What you have to do: Identify and copy all lines of the material where the string "theorem" is found.

Material for this exercise:
-- ==== Sys2Proof/Laws/Sequences.lean ====
section
/-! SUPPORT. What the shared parts of the wire sequences do to a state (41_bitlink_sequences.md), up to the sequencer's count of cycles
(`∃ q, … .withSeq q`), which the command's return clears (10_state.md R31). -/

namespace Sys2Proof.Machine

/-- Cycles after `ensureDriving` (R141): the turnaround owed comes first. -/
theorem wires_ensureDriving (s : State) (cs : List Cycle) (o : Bit) (h : s.link.driving = s.dioOE) :
    ∃ q, (ensureDriving s).wires cs o true = (s.wires (lead s ++ cs) o true).withSeq q := by
  rw [ensureDriving_eq s h]
  cases hd : s.link.driving with
  | true => exact ⟨s.seq, by simp [lead, hd]; rfl⟩
  | false =>
    simp only [Bool.false_eq_true, if_false]
    split
    · next hn => exact ⟨s.seq, by simp [lead, hd, hn, turnaround, State.wires, drive]⟩
    · exact ⟨_, by simp; rfl⟩

theorem ensureDriving_par (s : State) : (ensureDriving s).par = s.par := by
  have : ∀ n i (t : State), (pulses i n t).par = t.par := by
    intro n; induction n with
    | zero => intro i t; rfl
    | succ n ih => intro i t; rw [pulses, ih]; rfl
  unfold ensureDriving
  split
  · rfl
  · exact this _ _ _

/-- The sequencer's bit count is the only trace a `writeBits` leaves besides its cycles. -/
theorem writeBits_wires {w : Nat} (v : BitVec w) (hw : 0 < w) (s : State) :
    ∃ q, writeBits v s = (s.wires (drivenCycles (wireBits v)) (v.getLsbD (w - 1)) true).withSeq q := ⟨_, writeBits_eq v hw s⟩

/-- `lineResetBody` (R120). -/
theorem lineResetBody_eq (s : State) (h : 50 ≤ s.par.lineResetHigh) :
    ∃ q, lineResetBody s = (s.wires (lineResetCycles s.par) (decide (s.par.lineResetIdle = 0)) true).withSeq q := by
  unfold lineResetBody
  rw [cycles_eq true, if_neg (by omega), cycles_eq]
  by_cases hi : s.par.lineResetIdle = 0
  · exact ⟨_, by simp [hi, lineResetCycles, Cycle.driven]; rfl⟩
  · exact ⟨_, by simp [hi, lineResetCycles, Cycle.driven]; rfl⟩

/-- A run of driven cycles, of any length, and then a value (R112, R110). -/
theorem writeBits_cycles {w : Nat} (v : BitVec w) (hw : 0 < w) (b : Bit) (n : Nat) (s : State) :
    ∃ q, writeBits v (cycles b n s) =
      (s.wires (List.replicate n (Cycle.driven b) ++ drivenCycles (wireBits v)) (v.getLsbD (w - 1)) true).withSeq q := by
  rw [writeBits_eq v hw, cycles_eq]
  split
  · next h => subst h; exact ⟨_, by simp; rfl⟩
  · exact ⟨_, by simp; rfl⟩

/-! ### The four bodies, the line's flag agreeing with its driver on entry -/

/-- `lineResetBody` for a state whose parameters are known. -/
theorem lineResetBody_of_par (s : State) (par : Params) (hp : s.par = par) (h : 50 ≤ par.lineResetHigh) :
    ∃ q, lineResetBody s = (s.wires (lineResetCycles par) (decide (par.lineResetIdle = 0)) true).withSeq q := by
  subst hp; exact lineResetBody_eq s h

/-- The body of `lineReset` (R120). -/
theorem lineResetWires_eq (s : State) (hf : s.link.driving = s.dioOE) (h : 50 ≤ s.par.lineResetHigh) :
    ∃ q, lineResetWires s = (s.wires (lead s ++ lineResetCycles s.par) (decide (s.par.lineResetIdle = 0)) true).withSeq q := by
  obtain ⟨q1, e1⟩ := lineResetBody_of_par (ensureDriving s) s.par (ensureDriving_par s) h
  obtain ⟨q2, e2⟩ := wires_ensureDriving s (lineResetCycles s.par) (decide (s.par.lineResetIdle = 0)) hf
  exact ⟨q1, by rw [lineResetWires, e1, e2, withSeq_withSeq]⟩

/-- The body of `switchSequence` (R122). -/
theorem switchWires_eq (s : State) (hf : s.link.driving = s.dioOE) (h : 50 ≤ s.par.lineResetHigh) :
    ∃ q, switchWires s = (s.wires (lead s ++ (drivenCycles (wireBits s.par.jtagToSwd) ++ lineResetCycles s.par))
      (decide (s.par.lineResetIdle = 0)) true).withSeq q := by
  have hp := ensureDriving_par s
  obtain ⟨q1, e1⟩ := writeBits_wires s.par.jtagToSwd (by omega) (ensureDriving s)
  obtain ⟨q2, e2⟩ := lineResetBody_of_par (writeBits s.par.jtagToSwd (ensureDriving s)) s.par
    (by rw [e1, withSeq_par, wires_par, hp]) h
  obtain ⟨q3, e3⟩ := wires_ensureDriving s (drivenCycles (wireBits s.par.jtagToSwd) ++ lineResetCycles s.par)
    (decide (s.par.lineResetIdle = 0)) hf
  exact ⟨q2, by rw [switchWires, e2, e1, withSeq_wires, wires_wires, e3, withSeq_withSeq, withSeq_withSeq]⟩

/-- The body of `dormantWake` (R124). -/
theorem wakeWires_eq (s : State) (hf : s.link.driving = s.dioOE) (h : 50 ≤ s.par.lineResetHigh) :
    ∃ q, wakeWires s = (s.wires (lead s ++ (List.replicate s.par.wakePreCycles (Cycle.driven s.par.wakePreLevel)
        ++ (drivenCycles (wireBits s.par.selectionAlert) ++ (List.replicate s.par.wakeGapCycles (Cycle.driven s.par.wakeGapLevel)
        ++ (drivenCycles (wireBits s.par.activationCode) ++ lineResetCycles s.par)))))
      (decide (s.par.lineResetIdle = 0)) true).withSeq q := by
  have hp := ensureDriving_par s
  obtain ⟨q1, e1⟩ := writeBits_cycles s.par.selectionAlert (by omega) s.par.wakePreLevel s.par.wakePreCycles (ensureDriving s)
  obtain ⟨q2, e2⟩ := writeBits_cycles s.par.activationCode (by omega) s.par.wakeGapLevel s.par.wakeGapCycles
    (((ensureDriving s).wires (List.replicate s.par.wakePreCycles (Cycle.driven s.par.wakePreLevel)
      ++ drivenCycles (wireBits s.par.selectionAlert)) (s.par.selectionAlert.getLsbD (128 - 1)) true).withSeq q1)
  rw [← e1] at e2
  obtain ⟨q3, e3⟩ := lineResetBody_of_par (writeBits s.par.activationCode (cycles s.par.wakeGapLevel s.par.wakeGapCycles
    (writeBits s.par.selectionAlert (cycles s.par.wakePreLevel s.par.wakePreCycles (ensureDriving s))))) s.par (by rw [e2, withSeq_par, wires_par, e1, withSeq_par, wires_par, hp]) h
  obtain ⟨q4, e4⟩ := wires_ensureDriving s (List.replicate s.par.wakePreCycles (Cycle.driven s.par.wakePreLevel)
        ++ (drivenCycles (wireBits s.par.selectionAlert) ++ (List.replicate s.par.wakeGapCycles (Cycle.driven s.par.wakeGapLevel)
        ++ (drivenCycles (wireBits s.par.activationCode) ++ lineResetCycles s.par))))
    (decide (s.par.lineResetIdle = 0)) hf
  refine ⟨q3, ?_⟩
  simp only [wakeWires]
  rw [e3, e2, e1]
  simp only [withSeq_wires, wires_wires, withSeq_withSeq, List.append_assoc, e4]

/-- The body of `dormantEnter` (R127). -/
theorem dormantWires_eq (s : State) (hf : s.link.driving = s.dioOE) :
    ∃ q, dormantWires s = (s.wires (lead s ++ (List.replicate s.par.discHigh .d1 ++ drivenCycles (wireBits s.par.toDormant)))
      (s.par.toDormant.getLsbD 15) true).withSeq q := by
  obtain ⟨q1, e1⟩ := writeBits_cycles s.par.toDormant (by omega) true s.par.discHigh (ensureDriving s)
  obtain ⟨q2, e2⟩ := wires_ensureDriving s (List.replicate s.par.discHigh .d1 ++ drivenCycles (wireBits s.par.toDormant))
    (s.par.toDormant.getLsbD 15) hf
  refine ⟨q1, ?_⟩
  rw [show Cycle.driven true = Cycle.d1 from rfl, show 16 - 1 = 15 from rfl, e2] at e1
  rw [dormantWires, e1, withSeq_withSeq]

/-- A value driven after `ensureDriving` (R85, R145). -/
theorem writeBits_ensureDriving {w : Nat} (v : BitVec w) (hw : 0 < w) (s : State) (hf : s.link.driving = s.dioOE) :
    ∃ q, writeBits v (ensureDriving s) = (s.wires (lead s ++ drivenCycles (wireBits v)) (v.getLsbD (w - 1)) true).withSeq q := by
  obtain ⟨q1, e1⟩ := writeBits_wires v hw (ensureDriving s)
  obtain ⟨q2, e2⟩ := wires_ensureDriving s (drivenCycles (wireBits v)) (v.getLsbD (w - 1)) hf
  exact ⟨q1, by rw [e1, e2, withSeq_withSeq]⟩

end Sys2Proof.Machine
end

Solution to the problem:
theorem wires_ensureDriving (s : State) (cs : List Cycle) (o : Bit) (h : s.link.driving = s.dioOE) :
theorem ensureDriving_par (s : State) : (ensureDriving s).par = s.par := by
theorem writeBits_wires {w : Nat} (v : BitVec w) (hw : 0 < w) (s : State) :
theorem lineResetBody_eq (s : State) (h : 50 ≤ s.par.lineResetHigh) :
theorem writeBits_cycles {w : Nat} (v : BitVec w) (hw : 0 < w) (b : Bit) (n : Nat) (s : State) :
theorem lineResetBody_of_par (s : State) (par : Params) (hp : s.par = par) (h : 50 ≤ par.lineResetHigh) :
theorem lineResetWires_eq (s : State) (hf : s.link.driving = s.dioOE) (h : 50 ≤ s.par.lineResetHigh) :
theorem switchWires_eq (s : State) (hf : s.link.driving = s.dioOE) (h : 50 ≤ s.par.lineResetHigh) :
theorem wakeWires_eq (s : State) (hf : s.link.driving = s.dioOE) (h : 50 ≤ s.par.lineResetHigh) :
theorem dormantWires_eq (s : State) (hf : s.link.driving = s.dioOE) :
theorem writeBits_ensureDriving {w : Nat} (v : BitVec w) (hw : 0 < w) (s : State) (hf : s.link.driving = s.dioOE) :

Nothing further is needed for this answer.